**What the task requires:** Using "Machine" as the search string, find the matching lines below and copy them.

**Records provided:**

/---

-- ==== Sys2Proof/Laws/Keep/Sched.lean ====
section
/-! SUPPORT. Every operation of Machine/Sched.lean keeps the canonical form of memory. -/

namespace Sys2Proof.Machine

theorem k_signalStore {s : State} {part : Nat} {satp : Word} {q : Nat} {pktix : Word} {tag : BitVec 32} {va : Word} {v : Word} (hs : Memory.wf s.mem = true) :
    Memory.wf (signalStore s part satp q pktix tag va v).mem = true := by
  unfold signalStore
  grind -lia -ring -linarith [k_State_writePa, k_State_postReport]

theorem k_malform {s : State} {q : Nat} {x : Nat} {b : Bad} (hs : Memory.wf s.mem = true) :
    Memory.wf (malform s q x b).mem = true := by
  unfold malform
  grind -lia -ring -linarith [k_State_qSetState, k_State_updQs, k_State_reportQueue]

theorem k_advanceQ {s : State} {q : Nat} (hs : Memory.wf s.mem = true) :
    Memory.wf (advanceQ s q).mem = true := by
  unfold advanceQ
  grind -lia -ring -linarith [k_State_qSetRdix, k_State_updQs]

theorem k_latchQ {s : State} {q : Nat} {x : Nat} (hs : Memory.wf s.mem = true) :
    Memory.wf (latchQ s q x).mem = true := by
  unfold latchQ
  grind -lia -ring -linarith [k_State_updQs]

theorem k_packetEvent {ty : Nat} {body : State → Nat → Nat → Start} {s : State} {q : Nat} {z : State}
    (h : packetEvent ty body s q = some z) (hs : Memory.wf s.mem = true) :
    Memory.wf z.mem = true ∨ ∃ x, body s q x = .go z := by
  unfold packetEvent at h
  grind -lia -ring -linarith [k_malform]

theorem k_startJob {s : State} {q : Nat} {x : Nat} {z : State} (h : startJob s q x = .go z) (hs : Memory.wf s.mem = true) :
    Memory.wf z.mem = true := by
  unfold startJob at h
  grind -lia -ring -linarith [k_advanceQ]

theorem k_execDispatch {q : QNum} {s : State} {z : State} (h : execDispatch q s = .next z) (hs : Memory.wf s.mem = true) :
    Memory.wf z.mem = true := by
  unfold execDispatch at h
  grind -lia -ring -linarith [k_event, k_packetEvent, k_startJob, k_raise, k_State_tickUp]

theorem k_execStreamjob {q : QNum} {s : State} {z : State} (h : execStreamjob q s = .next z) (hs : Memory.wf s.mem = true) :
    Memory.wf z.mem = true := by
  unfold execStreamjob at h
  grind -lia -ring -linarith [k_event, k_packetEvent, k_startJob, k_raise, k_State_tickUp]

theorem k_startWaitsig {s : State} {q : Nat} {x : Nat} {z : State} (h : startWaitsig s q x = .go z) (hs : Memory.wf s.mem = true) :
    Memory.wf z.mem = true := by
  unfold startWaitsig at h
  grind -lia -ring -linarith [k_advanceQ, k_latchQ]

theorem k_execWaitsig {q : QNum} {s : State} {z : State} (h : execWaitsig q s = .next z) (hs : Memory.wf s.mem = true) :
    Memory.wf z.mem = true := by
  unfold execWaitsig at h
  grind -lia -ring -linarith [k_event, k_packetEvent, k_startWaitsig, k_raise, k_State_tickUp]

theorem k_startSetsig {s : State} {q : Nat} {x : Nat} {z : State} (h : startSetsig s q x = .go z) (hs : Memory.wf s.mem = true) :
    Memory.wf z.mem = true := by
  unfold startSetsig at h
  grind -lia -ring -linarith [k_signalStore, k_advanceQ]

theorem k_execSetsig {q : QNum} {s : State} {z : State} (h : execSetsig q s = .next z) (hs : Memory.wf s.mem = true) :
    Memory.wf z.mem = true := by
  unfold execSetsig at h
  grind -lia -ring -linarith [k_event, k_packetEvent, k_startSetsig, k_raise, k_State_tickUp]

theorem k_startIndirect {s : State} {q : Nat} {x : Nat} {z : State} (h : startIndirect s q x = .go z) (hs : Memory.wf s.mem = true) :
    Memory.wf z.mem = true := by
  unfold startIndirect at h
  grind -lia -ring -linarith [k_State_updQs]

theorem k_execIndirect {q : QNum} {s : State} {z : State} (h : execIndirect q s = .next z) (hs : Memory.wf s.mem = true) :
    Memory.wf z.mem = true := by
  unfold execIndirect at h
  grind -lia -ring -linarith [k_event, k_packetEvent, k_startIndirect, k_raise, k_State_tickUp]

theorem k_startCopy {s : State} {q : Nat} {x : Nat} {z : State} (h : startCopy s q x = .go z) (hs : Memory.wf s.mem = true) :
    Memory.wf z.mem = true := by
  unfold startCopy at h
  grind -lia -ring -linarith [k_doKick, k_State_writePa, k_advanceQ]

theorem k_execCopy {q : QNum} {s : State} {z : State} (h : execCopy q s = .next z) (hs : Memory.wf s.mem = true) :
    Memory.wf z.mem = true := by
  unfold execCopy at h
  grind -lia -ring -linarith [k_event, k_packetEvent, k_startCopy, k_raise, k_State_tickUp]

theorem k_copyDone {s : State} {q : Nat} {pktix : Word} {z : State} (h : copyDone s q pktix = some z) (hs : Memory.wf s.mem = true) :
    Memory.wf z.mem = true := by
  unfold copyDone at h
  grind -lia -ring -linarith []

theorem k_execCopyComplete {q : QNum} {pktix : Word} {s : State} {z : State} (h : execCopyComplete q pktix s = .next z) (hs : Memory.wf s.mem = true) :
    Memory.wf z.mem = true := by
  unfold execCopyComplete at h
  grind -lia -ring -linarith [k_event, k_copyDone, k_raise, k_State_tickUp]

theorem k_killGang {s : State} {g : Gang} (hs : Memory.wf s.mem = true) : Memory.wf (killGang s g).mem = true := by
  unfold killGang
  have h := foldl_mem_wf (f := fun st h => (st.releasePins h).dropFrags h.id.part h.id.tag)
    (fun _ _ h => k_State_dropFrags (k_State_releasePins h))
    (s.harts.filter (fun h => decide (h.id.gang = some g.gid) && decide (h.run ≠ .empty))) hs
  exact h

theorem k_killQueue {s : State} {q : Nat} (hs : Memory.wf s.mem = true) : Memory.wf (killQueue s q).mem = true :=
  foldl_mem_wf (fun _ _ h => k_killGang h) _ hs

theorem k_cutJobs {s : State} {q : Nat} {p : Job → Bool} (hs : Memory.wf s.mem = true) :
    Memory.wf (cutJobs s q p).mem = true := by
  unfold cutJobs
  grind -lia -ring -linarith [Option.bind_eq_some_iff, Option.map_eq_some_iff]

theorem k_cutDraws {s : State} {q : Nat} (hs : Memory.wf s.mem = true) :
    Memory.wf (cutDraws s q).mem = true := by
  unfold cutDraws
  grind -lia -ring -linarith [Option.bind_eq_some_iff, Option.map_eq_some_iff]

theorem k_discardRest {s : State} {q : Nat} (hs : Memory.wf s.mem = true) :
    Memory.wf (discardRest s q).mem = true := by
  unfold discardRest
  grind -lia -ring -linarith [k_State_qSetRdix, k_State_updQs]

theorem zeroGrant_wf {m : MemSys} {a n : Nat} (h : Memory.wf m = true) : Memory.wf (zeroGrant m a n) = true := by
  simp only [wf_iff] at h ⊢
  exact ⟨h.1, filter_wf _ h.2.1, h.2.2⟩

theorem k_resetContext {s : State} {h : Hart} (hs : Memory.wf s.mem = true) :
    Memory.wf (resetContext s h).mem = true := by
  have key : ∀ (x : State) (p a n v : Nat), Memory.wf x.mem = true →
      Memory.wf ((x.writePart p a n v).getD x).mem = true := by
    intro x p a n v hx
    cases hw : x.writePart p a n v with
    | none => exact hx
    | some y => exact k_State_writePart hw hx
  unfold resetContext
  refine key _ _ _ _ _ ?_
  split
  · exact k_State_releasePins hs
  · exact k_State_setMem (zeroGrant_wf (k_State_releasePins hs))

theorem k_resetPart {s : State} {p : Nat} (hs : Memory.wf s.mem = true) : Memory.wf (resetPart s p).mem = true := by
  unfold resetPart
  have h1 : ∀ l : List Hart, Memory.wf (l.foldl resetContext s).mem = true :=
    fun l => foldl_mem_wf (fun _ _ h => k_resetContext h) l hs
  refine foldl_mem_wf (fun t k h => k_State_qSetState (k_discardRest h)) _ ?_
  exact h1 _

theorem k_ctlEffect {s : State} {q : Nat} {x : Nat} (hs : Memory.wf s.mem = true) :
    Memory.wf (ctlEffect s q x).mem = true := by
  unfold ctlEffect
  grind -lia -ring -linarith [k_State_qSetState, k_State_qSetWd, k_killQueue, k_cutJobs, k_cutDraws, k_discardRest, k_resetPart]

theorem k_ctlFinish {s : State} {q : Nat} {pktix : Word} {x : Nat} (hs : Memory.wf s.mem = true) :
    Memory.wf (ctlFinish s q pktix x).mem = true := by
  unfold ctlFinish
  grind -lia -ring -linarith [k_State_qSetState, k_signalStore]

\---

**Response to this exercise:**
/-! SUPPORT. Every operation of Machine/Sched.lean keeps the canonical form of memory. -/
namespace Sys2Proof.Machine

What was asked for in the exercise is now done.